# Scientific concepts project report

## The problem

In scientific community it is important to updated about recent works and concepts, that are the **State-of-the-art** now. As more and more papers getting published every day, it is hard to follow all of them even in particular area of interest. With this project we want to provide the academic researcher with personilized list of scientific concepts studying of which would enhance their research capabilities. 

**Model user** is an academic researcher in the field of biomedicine. Said person has
some prior (domain) knowledge that I consider as a set of concepts that person selfclaim to be comfortable with. 

**Major assumption** that I make is that "scientific concepts studying of which would
enhance their research capabilities" are the ones that respective community of
researches deems important, while notion of importance can be deduced in the form of
numeric score, based on what they (researchers) write in scientific publications. 

## The data

The data for this project is taken from **Semantic Scholar Open Research Corpus**. Semantic Scholar is an open scientific paper search engine that connects relevant papers and extract useful information like abstracts, figures and entities of the paper. Since 2018 it includes more than 40 million papers on Biomedicine, Neuroscience and Computer Science. The data is avalible for downloading by [public API](https://api.semanticscholar.org/corpus/). 

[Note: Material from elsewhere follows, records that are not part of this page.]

-- ==== Sys2Proof/Tests/Slice0.lean ====
section
/-!
SUPPORT. Tests: the checks of well-formedness, words of the spec's tables, and for every statement with hypotheses concrete states and operands that meet them, at
the ends of their ranges, with what the rules say of the result. Expected values are those of the rules, worked out by hand.
-/

namespace Sys2Proof.Tests
open Sys2Proof.Machine

-- The kernel evaluates each theorem below on its own: one at a time keeps the memory small.
set_option Elab.async false

/-- The guard of an unguarded head. -/
def G : Guard := ⟨0, false⟩

/-- No wait and no signal. -/
def E0 : Eng := ⟨0, 0, 0, 0⟩

/-- A slot that runs an activation of channel 0, with these registers. -/
def regs (l : List (Reg × Word)) : Slot :=
  { Slot.init with chan := some 0, priv := true, s := l.foldl (fun v p => v.set p.1 p.2) Slot.init.s }

/-- A machine in which slot `n` is the executing one, and holds `l`. -/
def at0 (n : Nat) (l : Slot) : State := { State.reset with slots := [(n, l)], cur := n, booted := true }

/-- Slot 0 of core 1, a compute core of cluster 0. -/
def on (l : List (Reg × Word)) : State := at0 4 (regs l)

/-- The answer is a next state with this property. -/
def yields (o : Host.Outcome State Fault Refusal) (f : State → Bool) : Bool :=
  match o with
  | .next t => f t
  | _ => false

/-- What an instruction does. -/
def after (i : Instr) (s : State) (f : State → Bool) : Bool := yields (exec i s) f

/-- The cause of the trap that the executing slot has taken last: the fatal one of a context without a handler. -/
def stoppedBy (t : State) : Bool := t.sl.wait == .stopped && !t.tear.isEmpty

/-! ## Well-formedness: one term that each check refuses -/

theorem test_wf_scalar :
    ([.harm G 1 2 3 true 0, .ext G 1 2 63 1, .extn G 1 2 40 24, .ins G 1 2 31 33, .csrr G 1 0xFFF, .csrw G 1 2 0x105, .csrs G 1 2 0x208,
      .csrc G 1 2 0x001, .fpstatAccess G .csrr 1 2, .lhstRet G .csrr 1 2, .enctabWrite G .csrr 1 2] : List Instr).all (fun i => !i.wf) = true := by
  decide +kernel

theorem test_wf_memory_and_lanes :
    ([.amo G false 1 2 3 .add .relaxed .cluster, .fence G .die .relaxed, .spal G 1 2 3 0 1, .vclaim G 1 2 false 257, .vclaim G 1 2 false 24,
      .vreneg G 1 2 257, .sfn G 1 2 .exp2 .f32 .rtz, .vadd G .i32 .rtz 1 2 3 false, .vadd G .f32 .rne 1 2 3 true, .vsub G .n8 .rup 1 2 3 false,
      .vmul G .bf16 .rne 1 2 3 true, .vfma G .i16 .rdn 1 2 3 4 false, .vfms G .f16 .rne 1 2 3 4 true, .vabs G .n32 1 2 false,
      .vchs G .n8 1 2 false, .vand G .f32 1 2 3] : List Instr).all (fun i => !i.wf) = true := by
  decide +kernel

theorem test_wf_lanes_and_matrix :
    ([.vor G .bf16 1 2 3, .vxor G .f16 1 2 3, .vshl G .i32 1 2 3 true 0, .vshr G .f32 1 2 0 false 0, .vsar G .i8 1 2 1 true 0,
      .vcvt G .i32 .rtz 1 2 .rne .f32, .vcvt G .f32 .rne 1 2 .rtz .i32, .vmxq G .f32 31 0, .vmxd G .f32 .rne 0 31, .vred G .i32 .rtz 1 2 .add,
      .vred G .f32 .rtz 1 2 .max, .vmov G .i32 1 8 1, .vmov G .i32 8 1 2,
      .mrun G 1 2 3 ⟨15, 1, false, false, false, 0⟩ E0, .mrunq G 1 1 ⟨0, 0, false, false, false, 0⟩ true E0,
      .mrunq G 1 0 ⟨0, 0, false, false, false, 0⟩ false E0] : List Instr).all (fun i => !i.wf) = true := by
  decide +kernel

theorem test_wf_engines :
    ([.mdrain G 1 0 15 1 false true E0, .mdrs G 1 2 0 0 false false E0, .mclr G 0 E0, .mswap G true false E0, .mpass G 1 2 0 1 2 E0,
      .mcfg G 0 false false true 1, .mcfg G 1 false false false 0, .msave G 1 3 E0, .mrest G 1 3 E0, .qdir G 1 0 6 0, .qflush G 0,
      .rbacq G 1 2 0 false, .rbpub G 1 2 257, .rbtake G 1 2 0 true, .rbrel G 1 2 511, .sisect G 1 2 2, .sunion G 1 3 3] : List Instr).all
      (fun i => !i.wf) = true := by
  decide +kernel

theorem test_wf_fabric :
    ([.gbind G 1 2 3 5 0 false false 1, .gbind G 1 2 3 0 0 false false 0, .tlbinv G 1 0 true, .cpush G 1 2 3 0 ⟨7, false, false, false, 0⟩ false false E0,
      .cpush G 1 2 3 0 ⟨0, false, true, false, 0⟩ false true E0, .cpush G 1 2 3 1 ⟨0, false, false, false, 0⟩ true false E0,
      .cslab G 1 2 3 4 5 1 ⟨0, false, false, false, 0⟩ true E0, .cmcast G 1 2 3 0 ⟨0, false, false, false, 3⟩ false E0,
      .cthr G 1 2 3 4 5 6 false false 3 true E0, .cthr G 1 2 3 4 5 6 false false 0 false E0, .cconv G 1 2 3 10 0 0 E0, .cconv G 1 2 3 6 1 0 E0,
      .ctab G 1 2 0 3, .msend G 1 31 2 0 0 0, .mrecv G 28 1 2, .nfence G false false, .coll G 1 2 3 4 5 .broadcast .f32 .min .rne,
      .coll G 1 2 3 4 5 .allReduce .i32 .add .rtz] : List Instr).all (fun i => !i.wf) = true := by
  decide +kernel

/-! ## Words of the tables, worked out from the encodings of chapter 3 and of each chapter -/

/-- The line that chapter 3 lays out parcel by parcel: the heads, their tails, and what they decode to. -/
theorem test_decode_line :
    decodeLine ([0x1408, 0x24B2, 0x1E08, 0x0000] ++ List.replicate 20 0x0000 ++
        [0xFFFF, 0xFFE5, 0x0E01, 0x0000, 0x0008, 0x2981, 0x0001, 0x18C0]) =
      .heads [(0x1408, [0x18C0, 0x0001]), (0x24B2, [0x2981, 0x0008, 0x0000, 0x0E01]), (0x1E08, [0xFFE5, 0xFFFF])] ∧
    decodeParcels 0x24B2 [0x2981, 0x0008, 0x0000, 0x0E01] = .ok (.ld ⟨2, true⟩ .w 5 6 8 (some ⟨0, 0, 0x0E, 0x01⟩)) ∧
    decodeParcels 0x1E08 [0xFFE5, 0xFFFF] = .ok (.br G 0xFFFFFFE5) ∧
    decodeParcels 0x1408 [0x18C0, 0x0001] = .ok (.addi G 3 3 1) := by
  decide +kernel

The data is provided in JSON format with such fields: 
* id
* title
* paperAbstruct
* entities
* s2Url
* s2PdfUrl
* pdfUrls
* authors
* inCitations
* outCitations
* year
* venue
* journalName
* journalVolume
* journalPages
* sources
* doi
* doiUrl
* pmid

For this project we only use title, abstruct, year, entities and id fields. 

## Preliminary steps recap

In order to execute code presented in this report, all (!) preliminary steps listed in readme.md required to be completed first. 

### Installed and configured

* Java 8
* Hadoop 3.1.2
* Spark 2.4.3 (Pre-built with user-provided Apache Hadoop)
* Python 3.6.8

As well as Python libraries listed under **requirements.txt**

### Downloaded

* Semantic Scholar Open Research Corpus
* FastText pretrained model

### HDFS and Yarn

* Name-nodes formatted
* Daemons started (start-dfs.sh, start-yarn.sh)
* Data converted to parquet and pushed to HDFS under scholar_data/base.parquet

**Note**: you will need daemons up and running while executing code in this notebook.

### Get data

#### If you have done the preliminary steps you can skip this part (you should have parque data saved) .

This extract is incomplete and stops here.